Action item
Your response should be every line from the entries that includes the string "namespace".

Study material
-- ==== Sys2Proof/Proofs/SamplerSystem.lean ====
section
/-! The Sampler's step, the handshake commands and the readback of the frames (`43_sampler_system.md` R211 to R218,
R226). -/

namespace Sys2Proof.Machine

/-! ### The Sampler's step (R226) -/

/-- A valid configuration lets the next input, a Sampler completion, through (`20_memory.md` R72). -/
theorem step_of_sampler {s : State} {block : List Sample} {rest : List Input} (hc : s.cfg.Valid)
    (hin : s.inbox = .sampler block :: rest) : step s = samplerStep block { s with inbox := rest } := by
  simp only [step, oneStep, if_pos hc, takeInput, hin, deliver]

/-- Writing every element of a block over `RAW` makes `RAW` that block: no old sample is left. -/
theorem fill_RAW_block {c : Cfg} {m : Memory} (h : m.wf c) {block : List Sample} (hlen : block.length = c.N)
    (d : Nat → Sample) : m.fill .RAW c.N (fun i => block.getD i (d i)) = { m with RAW := block } := by
  obtain ⟨hRAW, -⟩ := h
  have helem (i : Nat) (hi : i < block.length) : block.getD i (d i) = block[i] := List.getD_eq_getElem _ _ hi
  rw [Memory.fill, writeFirst_eq_of_length hRAW hlen _ helem]

/-- While `FILLING = 1`, a block of N samples is taken, whole. -/
theorem samplerStep_of_filling {s : State} {block : List Sample} (hwf : s.mem.wf s.cfg)
    (hlen : block.length = s.cfg.N) (hF : s.FILLING = true) :
    samplerStep block s = .next { s.sampled with mem := { s.mem with RAW := block } } := by
  rw [← fill_RAW_block hwf hlen Config.absentElement]
  simp [samplerStep, hF, hlen]

/-- Settles O8: the completion is taken off the inbox, and its block fills the whole of `RAW`. -/
theorem samplerStepWritesTheBlock : Obligations.SamplerStepWritesTheBlock := by
  intro s block rest hc hwf hin hlen hF
  rw [step_of_sampler hc hin]
  exact samplerStep_of_filling (s := { s with inbox := rest }) hwf hlen hF

/-! ### The handshake commands and NOP (R211 to R214, R218) -/

/-- The data of SPOLL: `COMPLETE` as a 32-bit number. -/
theorem zext32_flagBit (b : Bool) : zext32 (flagBit b) = if b = true then 1#32 else 0#32 := by
  cases b <;> rfl

theorem exec_spoll (s : State) :
    exec .spoll s = .next (s.complete .ok (if s.COMPLETE = true then 1#32 else 0#32)) := by
  rw [← zext32_flagBit]
  rfl

/-- Settles O53: each command is one update of the flags and one response, by definition; only the data of SPOLL is
computed. -/
theorem handshakeCommandsAndNop : Obligations.HandshakeCommandsAndNop :=
  fun s => ⟨rfl, rfl, rfl, exec_spoll s, rfl⟩

/-! ### Reading one element of a frame (R216, R217) -/

theorem exec_rdcur (s : State) (k : BitVec 16) :
    exec (.rdcur k) s =
      if k.toNat < s.cfg.W then .next (s.complete .ok (zext32 (s.mem.read .CUR k.toNat)))
      else .next (s.complete .badIndex 0#32) := by
  simp [exec, execRdcur, frameIndexInRange]

theorem exec_rdprv (s : State) (k : BitVec 16) :
    exec (.rdprv k) s =
      if k.toNat < s.cfg.W then .next (s.complete .ok (zext32 (s.mem.read .PRV k.toNat)))
      else .next (s.complete .badIndex 0#32) := by
  simp [exec, execRdprv, frameIndexInRange]

/-- Settles O55: the two branches of the index check; a 16-bit element keeps its value in 32 bits. -/
theorem rdcurAndRdprvReadOneElement : Obligations.RdcurAndRdprvReadOneElement := by
  intro s k
  rw [exec_rdcur, exec_rdprv]
  refine ⟨fun h => ⟨⟨_, zext32_toNat (by decide) _, if_pos h⟩, ⟨_, zext32_toNat (by decide) _, if_pos h⟩⟩,
    fun h => ?_⟩
  have outside : ¬ k.toNat < s.cfg.W := Nat.not_lt.mpr h
  exact ⟨if_neg outside, if_neg outside⟩

end Sys2Proof.Machine
end

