-- ==== Sys2Proof/Word.lean ====
section
/-! DEFINITION. The words of the AD9851 tuning-word core (00_scope.md R10): the widths of what the core moves and
holds as bits. Everything the rules compute is computed on integers (R11) and narrowed to one of these at the end. -/

namespace Sys2Proof

/-- A command word, `CMD_W` = 40 bits (R10, R48). -/
abbrev CmdWord := BitVec 40

/-- The opcode field, bits 39:32 of a command word (R49). -/
abbrev OpField := BitVec 8

/-- The operand field, bits 31:0 of a command word, `ARG_W` = 32 bits (R10, R49). -/
abbrev ArgField := BitVec 32

/-- Register ECLK, `ECLK_W` = 32 bits (R10, R15). -/
abbrev Clock := BitVec 32

/-- A tuning word, `TW_W` = 32 bits (R10). -/
abbrev TuningWord := BitVec 32

/-- Register RECIP in the widest container any parameter asks for, 65 bits. Its own width is `RECIP_W` or 64
(R10, R16). DESIGN CHOICE, log entry 6. -/
abbrev RecipWord := BitVec 65

/-- Register SHIFT and the `sh` field of a response, `SHIFT_W` = 6 bits (R10, R17, R29). -/
abbrev ShiftWord := BitVec 6

/-- The `val` field of a response in its widest container, 65 bits; its own width is max(64, `RECIP_W`) (R29).
DESIGN CHOICE, log entry 6. -/
abbrev ValWord := BitVec 65

/-- The control byte (R8, R101). -/
abbrev CtrlByte := BitVec 8

/-- A frame, `FRAME_W` = 40 bits (R10, R38). -/
abbrev Frame := BitVec 40

end Sys2Proof
end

Written solution
namespace Sys2Proof.Machine
namespace Sys2Proof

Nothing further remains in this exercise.